WORK ITEM: Every line from the first one in the listing down to the line with "fields (R24). -/" should be restated word for word.
*** Block opens ***
-- ==== Sys2Proof/Decode.lean ====
section
/-! DEFINITION. Instruction words to instructions and back: the chain of a base word and its PXP, PXR, PXM and PXI
words (R24 to R29), the opcode map (R37), the modifier layouts (R32 to R36), the encodings that decode rejects (R38),
and the encoder. -/

namespace Sys2Proof

/-! ### Words -/

def wordMajor (w : IWord) : Nat := (w.toNat / 256) % 64
def wordS (w : IWord) : Stall := w.extractLsb' 14 2
def wordA (w : IWord) : BitVec 4 := w.extractLsb' 4 4
def wordB (w : IWord) : BitVec 4 := w.extractLsb' 0 4

/-- The payload P9..P0 of a chain word (R26). -/
def wordPayload (w : IWord) : BitVec 10 := w.extractLsb' 14 2 ++ w.extractLsb' 0 8

/-- A word built from its four fields (R24). -/
def mkWord (s : Stall) (major : Nat) (a b : BitVec 4) : IWord := s ++ BitVec.ofNat 6 major ++ a ++ b

/-- A chain word built from its payload (R26). -/
def mkChainWord (major : Nat) (p : BitVec 10) : IWord := p.extractLsb' 8 2 ++ BitVec.ofNat 6 major ++ p.extractLsb' 0 8

/-- Majors 0x3C to 0x3F open or extend a chain on every page (R24). -/
def isChainWord (w : IWord) : Bool := 0x3C ≤ wordMajor w

/-! ### Chains -/

/-- What decode has collected of one instruction. -/
structure Chain where
  page : Option (BitVec 10)
  pxr : Option (BitVec 10)
  pxm : Option (BitVec 10)
  pxi : List (BitVec 10)
  base : IWord
  pos : Nat
  deriving DecidableEq, Repr

/-- Why decode refuses: `pfx` or else `ill`, with the page in force, the position and the offending word (R38, R40). -/
structure DecodeError where
  isPfx : Bool
  page : Nat
  pos : Nat
  word : IWord
  deriving DecidableEq, Repr

/-- The fault value of R40. -/
def DecodeError.value (e : DecodeError) : Word :=
  BitVec.ofNat 64 ((e.page % 1024) * 524288 + (e.pos % 8) * 65536 + e.word.toNat)

/-- The page in force: the PXP payload when it names a page, else page 0 (R26, R40). -/
def pageInForce (p : Option (BitVec 10)) : Nat :=
  match p with
  | none => 0
  | some q => if q.toNat ≤ 6 then q.toNat else 0

/-- Reads words up to the base word, checking the order and number of chain words (R27, R38). `rank` is the major of
the last chain word. `none`: the words end before the instruction does. -/
def readChain : List IWord → (rank : Nat) → Chain → Option (Except DecodeError Chain)
  | [], _, _ => none
  | w :: ws, rank, c =>
    let m := wordMajor w
    let bad : Option (Except DecodeError Chain) := some (.error ⟨true, pageInForce c.page, c.pos, w⟩)
    if m < 0x3C then some (.ok { c with base := w })
    else if 4 ≤ c.pos then bad
    else if m < rank then bad
    else if m = rank ∧ m ≠ 0x3F then bad
    else if m = 0x3F ∧ 3 ≤ c.pxi.length then bad
    else
      let p := wordPayload w
      let c' := { c with pos := c.pos + 1 }
      if m = 0x3C then readChain ws m { c' with page := some p }
      else if m = 0x3D then readChain ws m { c' with pxr := some p }
      else if m = 0x3E then readChain ws m { c' with pxm := some p }
      else readChain ws m { c' with pxi := c.pxi ++ [p] }

def Chain.empty : Chain := ⟨none, none, none, [], 0, 0⟩

/-- How many words decode fetches: up to the first base word, or the fifth chain word (R39). -/
def fetchLength : List IWord → Nat → Nat
  | [], n => n
  | w :: ws, n => if isChainWord w && n < 4 then fetchLength ws (n + 1) else n + 1

/-! ### The opcode map (R37) -/

inductive Shape where
  | n
  | i (signed : Bool)
  | r
  | ri (signed : Bool)
  | rr (three : Bool)
  | rx (signed needsImm : Bool)
  | rrr (signed : Bool)
  deriving DecidableEq, Repr

inductive PxmClass where
  | none | m | a | v | q | f | d
  deriving DecidableEq, Repr

/-- The majors of page 0, from 0 upwards: shape and modifier class. -/
def page0Map : List (Shape × PxmClass) :=
  [(.i false, .none), (.rr false, .none), (.rr true, .none), (.rr true, .none), (.rr true, .none), (.rr true, .none), (.rr true, .none), (.rr true, .none)] ++
  [(.rr true, .none), (.rr true, .none), (.rr true, .none), (.ri true, .none), (.ri true, .none), (.ri true, .none), (.ri false, .none), (.ri false, .none)] ++
  [(.ri false, .none), (.rr true, .none), (.rr true, .none), (.rr true, .none), (.rrr false, .none), (.ri true, .none), (.ri true, .none), (.ri true, .none)] ++
  [(.rx true true, .none), (.rx true true, .none), (.rx true true, .none), (.rx true true, .none), (.i true, .none), (.r, .none), (.i true, .none), (.r, .none)] ++
  [(.n, .none), (.i false, .none), (.i true, .none), (.rx true false, .m), (.rx true false, .m), (.rx true false, .m), (.rx true false, .m), (.rr true, .none)] ++
  [(.rrr true, .a), (.rrr true, .m), (.rr false, .m), (.rr false, .m), (.r, .none), (.r, .none), (.r, .none), (.r, .none)] ++
  [(.n, .none), (.rrr false, .none), (.rr false, .none), (.n, .m), (.rrr false, .none), (.rr false, .none), (.ri false, .none), (.ri false, .none)] ++
  [(.i false, .none), (.n, .none), (.n, .m), (.i false, .none)]

/-- The majors of page 1, from 0 upwards: shape and modifier class. -/
def page1Map : List (Shape × PxmClass) :=
  [(.rr true, .none), (.rr true, .none), (.rr true, .none), (.rr true, .none), (.rr true, .none), (.rr true, .none), (.rr false, .none), (.rr false, .none)] ++
  [(.rr false, .none), (.rr false, .none), (.rr true, .none), (.rx false false, .none), (.rx false false, .none), (.rr true, .none), (.rr true, .none), (.rr true, .none)] ++
  [(.rr true, .none), (.rr true, .v), (.rr true, .v), (.rr true, .v), (.rr true, .v), (.rr false, .v), (.rrr false, .v), (.rr true, .v)] ++
  [(.rr true, .v), (.rr true, .v), (.rr true, .v), (.rr true, .v), (.rx false false, .v), (.rx false false, .v), (.rx false false, .v), (.rr false, .v)] ++
  [(.rr false, .none), (.rr false, .none), (.rr false, .none), (.rr true, .none), (.rr true, .none), (.rr false, .none), (.r, .none), (.rrr false, .none)] ++
  [(.rr true, .none), (.n, .none), (.n, .none), (.n, .none), (.r, .none), (.r, .none), (.rr false, .none)]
*** Block closes ***
WRITTEN ANSWER:
-- ==== Sys2Proof/Decode.lean ====
section
/-! DEFINITION. Instruction words to instructions and back: the chain of a base word and its PXP, PXR, PXM and PXI
words (R24 to R29), the opcode map (R37), the modifier layouts (R32 to R36), the encodings that decode rejects (R38),
and the encoder. -/

namespace Sys2Proof

/-! ### Words -/

def wordMajor (w : IWord) : Nat := (w.toNat / 256) % 64
def wordS (w : IWord) : Stall := w.extractLsb' 14 2
def wordA (w : IWord) : BitVec 4 := w.extractLsb' 4 4
def wordB (w : IWord) : BitVec 4 := w.extractLsb' 0 4

/-- The payload P9..P0 of a chain word (R26). -/
def wordPayload (w : IWord) : BitVec 10 := w.extractLsb' 14 2 ++ w.extractLsb' 0 8

/-- A word built from its four fields (R24). -/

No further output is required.